Adran robot showcases uncomfortably realistic facial movements in new video

If we had a nickel for every time a new robot terrified us with creepily realistic facial movements this month, we’d have two nickels. After Engineered Arts revealed its menacingly realistic Ameca robot, the company has gone one step further with its Adran robot.

Revealed on the company's YouTube channel, Adran is an even more realistic robot that ends up being far creepier. It just goes to show that beating the Uncanny Valley is going to take a lot of work for engineers.

The creepy Adran Robot video

Engineered Arts’ new robot demo is designed as a more realistic alternative to Ameca. As part of the company's Mesmer robotics, this particular machine isn’t designed like a humanoid from I, Robot. Instead, it's substantially more “fleshy”.

Ameca’s still-creepy, obviously-robot exterior is replaced with wrap-around faux skin. Apart from a hole on the top of its head, everything has skin.
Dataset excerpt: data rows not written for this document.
/-- A range that fits into OUT, and whose `COPY` finds no entry. -/
theorem copy_ilFull (h : Building e₀ e done entries false) (hb : b.all codes = true) (hcap : cap ≤ outCapLimit)
    (hroom : templateWords (done ++ [b]) ≤ cap) (hfull : entries.length = ilMax) :
    runScript cap ilMax (b ++ [.copy]) e = .error (ilFull ilMax) := by
  rw [templateWords_append, ← h.word] at hroom
  obtain ⟨full, info⟩ := building_ilFull h hfull
  obtain ⟨e₁, h₁, -, -, -, frame⟩ := range_flush (ilMax := ilMax) h.rested hb hcap hroom
  obtain ⟨x, hx, hflush⟩ := result_bind_ok.1 h₁
  have isOpen : e₁.tmplDone = false := (congrArg (·.tmplDone) frame).trans h.closed
  have count : e₁.ilCount = e.ilCount := congrArg (·.ilCount) frame
  refine runScript_raise hx ?_ []
  show heCopyProc cap ilMax x = _
  rw [heCopyProc_flushed ((flush_tmplDone hflush).symm.trans isOpen) hflush,
    ilAppend_full isOpen (count ▸ full), count, info]
  rfl

/-- The remaining entries of a template do not fit into IL. -/
theorem template_ilFull (h : Building e₀ e done entries false) (hcap : cap ≤ outCapLimit)
    (hmax : ilMax ≤ 255) (hcodes : ∀ b ∈ bodies rs last, b.all codes = true)
    (hroom : templateWords (done ++ bodies rs last) ≤ cap)
    (hstart : entries.length ≤ ilMax) (hil : ilMax < entries.length + (templateEntries rs last).length) :
    runScript cap ilMax (templateCalls rs last) e = .error (ilFull ilMax) := by
  induction rs generalizing e done entries with
  | nil =>
    have hlast := hcodes last (List.mem_singleton_self last)
    rw [templateCalls]
    by_cases hcopy : entries.length = ilMax
    · exact runScript_append_error (copy_ilFull h hlast hcap hroom hcopy) _
    · obtain ⟨e₁, h₁, copied⟩ := h.copy hlast hcap hroom hmax (by omega)
      simp only [templateEntries, List.length_cons, List.length_nil] at hil
      exact runScript_raise (ilMax := ilMax) (x := .close) h₁
        (marker_ilFull copied (by simp; omega) .endList closeList) []
  | cons r rs ih =>
    have split : done ++ bodies (r :: rs) last = (done ++ [r.body]) ++ bodies rs last := by simp [bodies]
    rw [split] at hroom
    obtain ⟨hbody, hrest⟩ := (List.forall_mem_cons (l := bodies rs last)).1 hcodes
    have hfits := (templateWords_append_le _ _).trans hroom
    rw [templateEntries, List.length_cons, List.length_cons] at hil
    rw [templateCalls]
    by_cases hcopy : entries.length = ilMax
    · exact runScript_append_error (copy_ilFull h hbody hcap hfits hcopy) _
    · obtain ⟨e₁, h₁, copied⟩ := h.copy hbody hcap hfits hmax (by omega)
      by_cases hmark : entries.length + 1 = ilMax
      · refine runScript_raise h₁ ?_ _
        show heMarkProc ilMax r.mark e₁ = _
        rw [heMarkProc_eq]
        exact marker_ilFull copied (by simp; omega) r.mark id
      · have marked := copied.mark (cap := cap) (ilMax := ilMax) (by simp; omega) r.mark
        rw [runScript_append, h₁]
        show (runItem cap ilMax (.mark r.mark) e₁).bind _ = _
        rw [marked]
        exact ih (copied.entry (by simp; omega) ⟨r.mark, 0⟩) hrest hroom (by simp; omega) (by simp; omega)

end Sys2Proof.ExceptionFamily
end

section
/-! SUPPORT. A header sequence whose checks pass, and which raises in its second range (spec/43_header_h264.md R193,
44_header_h265.md R223): the NAL unit header and its marker are there, and some bits behind them. -/

namespace Sys2Proof.ExceptionFamily

open Sys2Proof.Machine Sys2Proof.Safety Sys2Proof.StateFamily Sys2Proof.BitWriterFamily Sys2Proof.TemplateFamily
open Sys2Proof.SequencerFamily (sequencerRefusals)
There's realistic ears, eyelids and lips. Additionally, the robot has teeth, stubble and realistic forehead winkles; it must frown a lot.
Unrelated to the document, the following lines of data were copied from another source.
/-- Major 0x27 (R47). -/
def decodeVred (w : Nat) : Except DecodeError Instr :=
  match fld w 5 6 with
  | 0 => zeroBits (fld w 11 5 == 0) <| Ty.read (fld w 1 4) fun ty => .ok (.vradd (bv w 21) (bv w 16) ty (flag w 0))
  | 1 => zeroBits (fld w 11 5 == 0) <| Ty.read (fld w 1 4) fun ty => .ok (.vrmax (bv w 21) (bv w 16) ty (flag w 0))
  | 2 => zeroBits (fld w 11 5 == 0) <| Ty.read (fld w 1 4) fun ty => .ok (.vrmin (bv w 21) (bv w 16) ty (flag w 0))
  | 3 => zeroBits (fld w 11 5 == 0) <| Ty.read (fld w 1 4) fun ty => .ok (.vrmaxi (bv w 21) (bv w 16) ty (flag w 0))
  | 4 => zeroBits (fld w 11 5 == 0) <| Ty.read (fld w 1 4) fun ty => .ok (.vscan (bv w 21) (bv w 16) ty (flag w 0))
  | _ => .error .unassignedFunction

/-- Major 0x28 (R47). -/
def decodeVperm (w : Nat) : Except DecodeError Instr :=
  match fld w 5 6 with
  | 0 => Ty.read (fld w 1 4) fun ty => .ok (.vperm (bv w 21) (bv w 16) (bv w 11) ty (flag w 0))
  | 1 => Ty.read (fld w 1 4) fun ty => .ok (.vslide (bv w 21) (bv w 16) (bv w 11) ty (flag w 0))
  | 2 => Ty.read (fld w 1 4) fun ty => .ok (.vslideUp (bv w 21) (bv w 16) (bv w 11) ty (flag w 0))
  | 3 => Ty.read (fld w 1 4) fun ty => .ok (.vrot (bv w 21) (bv w 16) (bv w 11) ty (flag w 0))
  | _ => .error .unassignedFunction

/-- Major 0x29 (R47). -/
def decodeVsort (w : Nat) : Except DecodeError Instr :=
  match fld w 5 6 with
  | 0 => Ty.read (fld w 1 4) fun ty => .ok (.vsortk (bv w 21) (bv w 16) (bv w 11) ty (flag w 0))
  | 1 => zeroBits (fld w 0 1 == 0) <| Ty.read (fld w 1 4) fun ty => .ok (.vmergek (bv w 21) (bv w 16) (bv w 11) ty)
  | _ => .error .unassignedFunction

/-- Major 0x2A (R47). -/
def decodeVrnd (w : Nat) : Except DecodeError Instr :=
  match fld w 5 6 with
  | 0 => zeroBits (fld w 1 4 == 5 && fld w 11 5 == 0) <| .ok (.vrnd (bv w 21) (bv w 16) (flag w 0))
  | _ => .error .unassignedFunction

/-- Major 0x2B (R47). -/
def decodeVdot (w : Nat) : Except DecodeError Instr :=
  match fld w 5 6 with
  | 0 => Ty.read (fld w 1 4) fun ty => .ok (.vdot4 (bv w 21) (bv w 16) (bv w 11) ty (flag w 0))
  | 1 => Ty.read (fld w 1 4) fun ty => .ok (.vdotf8 (bv w 21) (bv w 16) (bv w 11) ty (flag w 0))
  | _ => .error .unassignedFunction

/-- Major 0x2C (R47). -/
def decodeKfmt (w : Nat) : Except DecodeError Instr :=
  match fld w 8 6 with
  | 0 => zeroBits (fld w 14 8 == 0 && fld w 24 2 == 0) <| KFormat.read (fld w 3 3) fun fb => KFormat.read (fld w 0 3) fun fa => .ok (.kfmt (bv w 22) (flag w 7) (flag w 6) fb fa)
  | _ => .error .unassignedFunction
Powered by 22 actuation motors, the Mesmer-based machine can realistically move individual facial muscles. This allows the robot to yawn, wiggle its jaw, smile and more. For example, at one point in the video, the robot gives a nightmare-inducing wink. Additionally, it can stare at you until you feel nothing but fear.

The creepazoid factor sure isn't helped by the fact that it's just a head with wires coming out of it. It brings an obvious comparison: Ash from Alien, who tried to choke someone with a nudey-mag. On the other hand, it could remind you of Bishop from Aliens, a much friendlier headless robot.
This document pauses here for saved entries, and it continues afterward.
-- ==== Sys2Proof/Machine/Flow.lean ====
section
/-! DEFINITION. Control flow, repeat frames and burns (05_flow_and_burns R80 to R97). -/
namespace Sys2Proof.Machine

/-! ## Branches, calls and loops (R80 to R82) -/

/-- The target of a displacement in words (R81). -/
def target (pc : Word) {n : Nat} (disp : BitVec n) : Word := pc + 4 * disp.signExtend 64

/-- A conditional transfer (R81). -/
def State.branch (s : State) (take : Bool) (to_ : Word) : State := if take then s.jump to_ else s.advance

/-- B (R81). -/
def execB (c : Cond) (a : Reg) (disp : BitVec 18) (s : State) : Out :=
  .next (gate (.b c a disp) s (fun s => s.branch (condHolds c (s.me.getX a) 0) (target s.me.pc disp)))

/-- BC (R81). -/
def execBc (c : Cond) (a b : Reg) (disp : BitVec 14) (s : State) : Out :=
  .next (gate (.bc c a b disp) s (fun s =>
    s.branch (condHolds c (s.me.getX a) (s.me.getX b)) (target s.me.pc disp)))

/-- LOOP (R81). -/
def execLoop (a : Reg) (disp : BitVec 18) (s : State) : Out :=
  .next (gate (.loop a disp) s (fun s =>
    let v := s.me.getX a - 1
    (s.writeX a v 2).branch (v != 0) (target s.me.pc disp)))

/-- CALL (R82). -/
def execCall (disp : BitVec 26) (s : State) : Out :=
  .next (gate (.call disp) s (fun s => (s.writeX 15 (s.me.pc + 4) 2).jump (target s.me.pc disp)))

/-- EINFO of a misaligned target (R108): a fetch of 4 bytes through sg0. -/
def targetInfo : Word := BitVec.ofNat 64 (2 ^ 19 + sizeCode 4 * 2 ^ 21 + 4 * 2 ^ 24)

/-- A jump to a register's value: bits [1:0] take ALIGN (R82, R41). -/
def State.jumpTo (s : State) (t : Word) (k : State → State) : State :=
  if t.toNat % 4 ≠ 0 then s.raise Cause.align t targetInfo else k s

/-- JR (R82). -/
def execJr (a : Reg) (s : State) : Out :=
  .next (gate (.jr a) s (fun s => s.jumpTo (s.me.getX a) (fun s => s.jump (s.me.getX a))))

/-- RET (R82): JR x15. -/
def execRet (s : State) : Out :=
  .next (gate .ret s (fun s => s.jumpTo (s.me.getX 15) (fun s => s.jump (s.me.getX 15))))

/-- CALLR (R82): the old xa is the target. -/
def execCallr (a : Reg) (s : State) : Out :=
  .next (gate (.callr a) s (fun s => s.jumpTo (s.me.getX a) (fun s =>
    (s.writeX 15 (s.me.pc + 4) 2).jump (s.me.getX a))))

/-! ## Repeat frames (R83 to R87) -/

/-- EINFO of a capture check (R108): REPCHK and the word index. -/
def repInfo (i : Nat) : Word := BitVec.ofNat 64 (2 ^ 13 + i)

/-- The word at an index of the frame, as fetched with its overlay: an instruction, or the word when it is illegal. -/
inductive Captured where
  | words (ws : List (Nat × Option Instr))
  | fault (i : Nat) (t : Trap)
  | page (reason va : Nat) (o : Word)
  | wait
  deriving DecidableEq, Repr

/-- Reads a fetched word: none when it is illegal as an encoding (R48, R58). -/
def readWord (w : Nat) : Option Instr :=
  if illegalMark ≤ w then none else (decode w).toOption

/-- Fetches words i to i + n − 1 of a frame (R83); the first fetch fault stops it. -/
def State.capture (s : State) (pc : Word) : Nat → Nat → State × Captured
  | 0, _ => (s, .words [])
  | n + 1, i =>
    match s.fetch s.cur (pc + 4) with
    | (s, .fault t) => (s, .fault i t)
    | (s, .page r va) => (s, .page r va (pc + 4))
    | (s, .wait) => (s, .wait)
    | (s, .word w) =>
      match s.capture (pc + 4) n (i + 1) with
      | (s, .words ws) => (s, .words ((w % 2 ^ 32, readWord w) :: ws))
      | r => r

/-- A captured word is legal in every replay: encoding, registers and tiles under the partition (R83). -/
def State.replayLegal (s : State) (reps dv dx : Nat) (i : Instr) : Bool :=
  (List.range reps).all (fun j =>
    let u := uses (stagger j dv dx i)
    (u.vs ++ u.vd).all (fun v => decide (v.toNat < s.vcount s.cur)) &&
    u.ts.all (fun t => decide (t.toNat < s.tcount (coreOf s.cur))))

/-- Index of the first element that satisfies a test. -/
def firstIndex {α : Type} (p : α → Bool) : List α → Nat → Option Nat
  | [], _ => none
  | x :: xs, i => if p x then some i else firstIndex p xs (i + 1)

/-- The capture checks after the fetch (R83): ILL, then REPFMT. Answers the cause, the index and EINFO's upper half.
DESIGN CHOICE (log 93): a frame refused for more than 32 instructions in a burn names word 0. -/
def State.frameCheck (s : State) (reps dv dx : Nat) (ws : List (Nat × Option Instr)) : Option (Nat × Nat × Word) :=
  match firstIndex (fun e => match e.2 with
      | none => true
      | some i => !s.replayLegal reps dv dx i) ws 0 with
  | some k => some (Cause.ill, k, wordInfo ((ws[k]?.map (·.1)).getD 0))
  | none =>
    match firstIndex (fun e => match e.2 with
        | none => true
        | some i => !capturable i || (kformat i && dx % 2 == 1)) ws 0 with
    | some k => some (Cause.repfmt, k, 0)
    | none => if s.me.burning ∧ 32 < reps * ws.length then some (Cause.repfmt, 0, 0) else none

/-- The sequencer takes the frame (R83, R86), or the slot parks. -/
def State.claim (s : State) (f : Frame) : State :=
  let c := s.myCore
  let go (s : State) (c : Core) : State :=
    let s := s.setCore (coreOf s.cur) { c with frame := some f, repfQueue := c.repfQueue.filter (fun k => k != s.cur) }
    s.jump (s.me.pc + 4 * BitVec.ofNat 64 (f.words.length + 1))
  let park (s : State) : State :=
    (s.updCore (coreOf s.cur) (fun c =>
      { c with repfQueue := if c.repfQueue.contains s.cur then c.repfQueue else c.repfQueue ++ [s.cur] })).parkOn .repf
  match c.frame with
  | none => if c.repfQueue = [] ∨ c.repfQueue.head? = some s.cur then go s c else park s
  | some g =>
    if s.me.burning ∧ !(s.slot g.owner).burning ∧ c.suspended = none then go s { c with suspended := some g }
    else park s

/-- REPF (R83, R86). -/
def execRepf (n : BitVec 5) (len : BitVec 4) (dv : BitVec 5) (dx : BitVec 4) (s : State) : Out :=
  .next (gate (.repf n len dv dx) s (fun s =>
    let reps := n.toNat + 1
    if (s.myCore.frameOf s.cur).isSome then s
    else match s.capture s.me.pc (len.toNat + 1) 0 with
      | (s, .fault i t) => s.raise t.cause t.eaddr (t.einfo ||| repInfo i)
      | (s, .page r va o) => s.pageFault (codeAccess o 4) r va
      | (s, .wait) => s
      | (s, .words ws) =>
        match s.frameCheck reps dv.toNat dx.toNat ws with
        | some (c, i, hi) => s.raise c 0 (hi ||| repInfo i)
        | none => s.claim ⟨s.cur, ws.filterMap (·.2), n.toNat, dv.toNat, dx.toNat, 0, 0, s.me.pc, false, s.cycleOf (coreOf s.cur)⟩))

/-- SEQUENCER_RELEASE (R85, R86): in the cycle after the frame's last instruction issues. -/
def execSequencerRelease (core : Nat) (s : State) : Out :=
  .next (match (s.core core).frame with
    | some f => if f.done && decide (f.at_ < s.cycleOf core) then s.updCore core Core.release else s
    | none => s)

/-! ## Burns (R88 to R97) -/

/-- Frequency of an island in MHz: clamps run at 3,600 nominally (R16, R360). -/
def islandNominal (i : Nat) : Nat := if i < 128 then 3600 else Config.islandMHz i
def State.islandFreq (s : State) (i : Nat) : Nat := (Table.find s.pkg.islfreq i).getD (islandNominal i)

/-- Islands a burn of a clamp holds at nominal (R97): the clamp, the L2 of its hearth, the 16 grate islands. -/
def burnIslands (clamp : Nat) : List Nat := clamp :: (128 + clamp / 16) :: (List.range 16).map (· + 136)

/-- The islands rise to the floor of a burn (R97). -/
def State.raiseIslands (s : State) (clamp : Nat) : State :=
  { s with pkg := { s.pkg with islfreq := s.pkg.islfreq.filter (fun e => !(burnIslands clamp).contains e.1) } }

/-- The issue of a burn once its bounds are known (R88). -/
def State.startBurn (s : State) (i : Instr) (h : Word) (bounds : Nat → Nat × Nat) : State :=
  let clamp := clampOf s.cur
  if s.me.sb ≠ [] then s
  else if s.islandFreq clamp ≠ 3600 then s.raiseIslands clamp
  else if h.toNat % 8 ≠ 0 then s.raise Cause.align h (codeAccess h 8).einfo
  else match s.readCode s.cur h 8 with
    | (s, .fault c) => s.raise c h (codeAccess h 8).einfo
    | (s, .page r va) => s.pageFault (codeAccess h 8) r va
    | (s, .wait) => s
    | (s, .bytes w) =>
      if fld w 32 32 ≠ 0 then s.raise Cause.ill (h + 4) (wordInfo (wordOf i))
      else
        let now := s.dtime
        let s := (s.raiseIslands clamp).upd (fun p => { p with ctl := { p.ctl with
          bstart := BitVec.ofNat 64 now
          bmin := BitVec.ofNat 64 (bounds now).1
          bmax := BitVec.ofNat 64 (bounds now).2
          bhnd := h
          burnst := BitVec.ofNat 64 (fld w 0 32 * 2 ^ 32 + 1)
          status := setBit p.ctl.status 2 true } })
        s.advance

/-- Unit of a burn's bounds (R88). -/
def burnUnit (un : BitVec 2) : Nat := if un = 0 then 1 else if un = 1 then 16 else if un = 2 then 256 else 4096

/-- BURN (R88). -/
def execBurn (h : Reg) (un : BitVec 2) (mn : BitVec 9) (mx : BitVec 11) (s : State) : Out :=
  .next (gate (.burn h un mn mx) s (fun s =>
    if s.me.burning then s.raise Cause.burnnest 0 0
    else s.startBurn (.burn h un mn mx) (s.me.getX h)
      (fun now => (now + mn.toNat * burnUnit un, now + mx.toNat * burnUnit un))))

/-- BURNR (R89): bounds in ns from registers, saturating. -/
def execBurnr (h a b : Reg) (s : State) : Out :=
  .next (gate (.burnr h a b) s (fun s =>
    if s.me.burning then s.raise Cause.burnnest 0 0
    else if (s.me.getX b).toNat < (s.me.getX a).toNat then s.ill (.burnr h a b)
    else
      let lo := (s.me.getX a).toNat
      let hi := (s.me.getX b).toNat
      s.startBurn (.burnr h a b) (s.me.getX h)
        (fun now => (min (now + lo) (2 ^ 64 - 1), min (now + hi) (2 ^ 64 - 1)))))

/-- BURNQ (R90). -/
def execBurnq (d : Reg) (s : State) : Out :=
  .next (gate (.burnq d) s (fun s =>
    (s.writeX d (if s.me.burning then BitVec.ofNat 64 (s.me.ctl.bmax.toNat - s.dtime) else BitVec.allOnes 64) 2).advance))

/-- Completion of a BURNE (R91, R165): the held entries are released and the burn is over. Where one of them is an acquire, the
slot's later accesses wait until it has been performed (R162). -/
def Slot.finishBurn (p : Slot) : Slot :=
  let q := { p with
    sb := p.sb.map (fun (e : SbEntry) => { e with held := false })
    barrier := if p.sb.any (fun e => e.held && e.acq) then some .performed else p.barrier }
  ((q.setStatus 2 false).setBurnst 0 2 0).setBurnst 9 6 0

/-- BURNE (R91): completes at issue when DTIME ≥ BMIN, else parks. -/
def execBurne (s : State) : Out :=
  .next (gate .burne s (fun s =>
    if !s.me.burning then s.raise Cause.burnnest 0 0
    else if s.me.ctl.bmin.toNat ≤ s.dtime then (s.upd Slot.finishBurn).advance
    else s.parkOn .burne))

/-- The slot is parked on an issued BURNE. -/
def Slot.padding (p : Slot) : Bool :=
  match p.park with
  | some k => k.reason == .burne
  | none => false

/-- BURNE_COMPLETE (R91, R14): the parked BURNE of a running slot completes once DTIME ≥ BMIN. -/
def execBurneComplete (slot : Nat) (s : State) : Out :=
  .next (let p := s.slot slot
    if decide (p.mode = .running) && p.padding && p.burning && decide (p.ctl.bmin.toNat ≤ s.dtime) then
      s.updSlot slot (fun p => let q := p.finishBurn; { q with pc := p.pc + 4, park := none })
    else s)

/-- The check of R94: an active burn or handler whose BURNE has not issued has reached BMAX. -/
def Slot.overdue (p : Slot) (dtime state : Nat) : Bool :=
  decide (p.mode = .running) && p.burning && decide (p.burnState = state) && !p.padding &&
  decide (p.ctl.bmax.toNat ≤ dtime)

/-- An ember waits in its slot for an entry of the arrival queue it goes to: it stays parked there (R25). -/
def State.roomless (s : State) (slot : Nat) : Bool :=
  match (s.slot slot).barrier with
  | some (.departing pkg clamp _ _) => decide (pkg = s.pkg.number ∧ 64 ≤ (s.clamp clamp).embers.length)
  | some (.sent _ _ _ refused) => refused
  | _ => false

/-- The slot counts as parked (R17, R22, R25, R94). -/
def State.isParked (s : State) (slot : Nat) : Bool := (s.slot slot).park.isSome || s.roomless slot

/-- BURN_HANDLER_ENTRY (R94): not a trap. -/
def State.handlerEntry (s : State) (slot : Nat) : State :=
  let f := (s.core (coreOf slot)).frameOf slot
  (s.dropFrame slot).updSlot slot (fun p => p.enterHandler s.dtime (s.isParked slot) f)

def execBurnHandlerEntry (slot : Nat) (s : State) : Out :=
  .next (if (s.slot slot).overdue s.dtime 1 then s.handlerEntry slot else s)

/-- HANDLER_OVERRUN (R95, R102, R103): the slot is stopped, with a BURNHMAX record and a spark. -/
def State.handlerOverrun (s : State) (slot : Nat) : State :=
  let s := (s.dropFrame slot).updSlot slot (fun p => p.overrun (s.isParked slot))
  s.stopSlot slot 0x07 false (s.slot slot).ctl.bepc (s.slot slot).ctl.burnst

def execHandlerOverrun (slot : Nat) (s : State) : Out :=
  .next (if (s.slot slot).overdue s.dtime 2 then s.handlerOverrun slot else s)

end Sys2Proof.Machine
end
Read More: Sophia, an AI-powered robot, wants to become a mother.

It’s an impressive feat for robotics

As creepy as the current form on the Adran Mesmer robot is, it’s still a fantastic step forward for robotics. While not perfect, it is one of the more realistic humanoid robots we've seen. However, the addition of realistic skin and human appendages definitely makes it less approachable than Ameca.

Nevertheless, Engineered Arts is in a fantastic place for the future of its flesh-covered robotics. While we wouldn't want one of those creepy mechanised beings in our houses anytime soon, they're certainly pretty cool. And creepy. Did we mention creepy?